Avoid such items if you are affected.
• Treating gastro-oesophageal reflux (acid regurgitation from the stomach after meals) can

improve sinusitis.
• See an osteopath. By gently manipulating parts of your face, a good osteopath may be able to

improve the drainage from the sinus cavities.
• Some patients experience good effects from acupuncture although there are no observable changes

on CT scans. Other alternative therapies, such as homeopathy or Chinese herbal medicines, have not been

investigated scientifically, but some patients report good results.
Prolonged courses of antibiotics destroy many of the beneficial bacteria in the intestine, and may

cause long-term bowel problems. It makes sense to take a bacterial replacer (205).
Surgery for sinusitis
Chronic sinusitis sufferers may be offered surgery to remove polyps, or to correct anatomical problems

such as a deviated septum (the central division of the nose).
These operations can be very useful, but if you have asthma try all other options first, because

surgery to the nose can sometimes make asthma much worse.
Surgery on the sinus cavities themselves is also a possibility, when sinusitis does not respond to

medical treatment. The operation enlarges the natural drainage channels, so that mucus drains away more

easily. This rarely cures chronic sinusitis completely, but it usually makes it much easier to manage.

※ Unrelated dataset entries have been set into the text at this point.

-- ==== Sys2Proof/Machine/Flags.lean ====
section
/-! DEFINITION. Interrupt flags (R185, R186) and the selectable counters (R187, 1.5): the two ways a block reports what
it did. -/

namespace Sys2Proof.Machine

/-- The bit of a flag in the flag register: bits 0 to 7 stand at 0x48, bits 8 to 15 at 0x49 (R185). -/
def Flag.bit : Flag → Nat
  | .modeChange => 0
  | .stopRecorded => 1
  | .laneError => 2
  | .refusal => 3
  | .claimsViewChange => 4
  | .configFault => 5
  | .writeLate => 6
  | .mailboxFree => 7
  | .directoryChange => 8
  | .claimsChange => 9
  | .queueChange => 10

/-- Set a flag; setting a set flag leaves it set (R186). -/
def State.setFlag (s : State) (f : Flag) : State :=
  { s with port := { s.port with flags := s.port.flags ||| (1#16 <<< f.bit) } }

/-- The flag is set. -/
def State.flagSet (s : State) (f : Flag) : Bool := s.port.flags.getLsbD f.bit

/-- IRQN is driven low while a flag is set whose enable is also set (R186). -/
def State.irqnLow (s : State) : Bool := s.port.flags &&& s.port.enables != 0

/-- The number of a counter (R187). -/
def Counter.number : Counter → Fin 36
  | .trimRejected => 0
  | .tableFull => 1
  | .claimsCollision => 2
  | .suspicion => 3
  | .restateMissing => 4
  | .directoryFull => 5
  | .silence => 6
  | .reportReplaced => 7
  | .cueIgnored => 8
  | .parkRemoved => 9
  | .waitExpired => 10
  | .trimDropped => 11
  | .safeIgnored => 12
  | .breach => 13
  | .safeDropped => 14
  | .duplicate => 15
  | .feedbackBad => 16
  | .feedbackMissing => 17
  | .authority => 18
  | .role => 19
  | .full => 20
  | .busy => 21
  | .superseded => 22
  | .notActive => 23
  | .notReady => 24
  | .misfiled => 25
  | .parked => 26
  | .unknownSource => 27
  | .malformed => 28
  | .framesSent => 29
  | .contestsLost => 30
  | .busCollision => 31
  | .echoLost => 32
  | .accepted => 33
  | .discarded => 34
  | .disagree => 35

/-- The value of a counter. -/
def State.counter (s : State) (c : Counter) : Word16 := s.counters[c.number]

/-- Sixteen-bit counters stop at 65,535 (1.5). -/
def saturate16 (v : Word16) (n : Nat) : Word16 := BitVec.ofNat 16 (min 65535 (v.toNat + n))

/-- Lane error counts stop at 255 (1.5). -/
def saturate8 (v : Byte) : Byte := BitVec.ofNat 8 (min 255 (v.toNat + 1))

/-- Add to a counter. -/
def State.count (s : State) (c : Counter) (n : Nat) : State :=
  { s with counters := s.counters.set c.number (saturate16 (s.counter c) n) }

/-- Count one. -/
def State.bump (s : State) (c : Counter) : State := s.count c 1

/-- The counter of a refusal code (R141); NONE has none. -/
def RefusalCode.counter : RefusalCode → Option Counter
  | .none => Option.none
  | .authority => some .authority
  | .role => some .role
  | .full => some .full
  | .busy => some .busy
  | .superseded => some .superseded
  | .notActive => some .notActive
  | .notReady => some .notReady
  | .misfiled => some .misfiled
  | .parked => some .parked
  | .unknownSource => some .unknownSource

/-- Record a refusal (R141): last refusal, its counter, the REFUSAL flag. -/
def State.refuse (s : State) (code : RefusalCode) (cue : Option Nat) : State :=
  let s := { s with dec := { s.dec with lastCode := code, lastCue := cue } }
  let s := match code.counter with
    | some c => s.bump c
    | Option.none => s
  s.setFlag .refusal

/-- The bit of a kind in a lane's kind set, which is also its number in the lane count selection (R182). -/
def LaneKind.number : LaneKind → Fin 10
  | .leadFlaw => 0
  | .leadLost => 1
  | .headerFixed => 2
  | .headerBad => 3
  | .bodyBad => 4
  | .short => 5
  | .noTrail => 6
  | .babble => 7
  | .overrun => 8
  | .missing => 9

/-- A lane receiver by its lane. -/
def State.lane (s : State) : Lane → LaneReceiver
  | .a => s.laneA
  | .b => s.laneB

/-- Replace a lane receiver. -/
def State.setLane (s : State) (l : Lane) (r : LaneReceiver) : State :=
  match l with
  | .a => { s with laneA := r }
  | .b => { s with laneB := r }

/-- Record a lane error kind (R159): the kind joins the set, its count rises, and LANE ERROR is set when the set did not
hold it. -/
def State.recordKind (s : State) (l : Lane) (k : LaneKind) : State :=
  let r := s.lane l
  let fresh := !r.kindSet.getLsbD k.number
  let s := s.setLane l { r with
    kindSet := r.kindSet ||| (1#10 <<< k.number.val)
    counts := r.counts.set k.number (saturate8 r.counts[k.number]) }
  if fresh then s.setFlag .laneError else s

/-- CLEAR COUNTERS (R184): every selectable counter and the twenty lane error counts become zero, and nothing else. -/
def State.clearCounters (s : State) : State :=
  { s with
    counters := Vector.replicate 36 0
    laneA := { s.laneA with counts := Vector.replicate 10 0 }
    laneB := { s.laneB with counts := Vector.replicate 10 0 } }

end Sys2Proof.Machine
end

Once the drainage channels are larger, antibiotics can be put directly into the sinus cavities, for

example, avoiding the need for antibiotic tablets.
Don’t agree to surgery unless other forms of treatment, such as allergen avoidance or immunotherapy,

have been tried to the full. Patients for whom surgery seemed to be the only answer have sometimes

found they did not need an operation once their allergies were treated.
If you decide on having an operation, make sure your surgeon has a proven track-record with this type

of surgery. Don’t be afraid to ask searching questions about how many operations of this kind the

surgeon has done, how many he or she carries out per year, and the complication rates (how often things

go wrong). It’s a delicate job, and you want a real expert.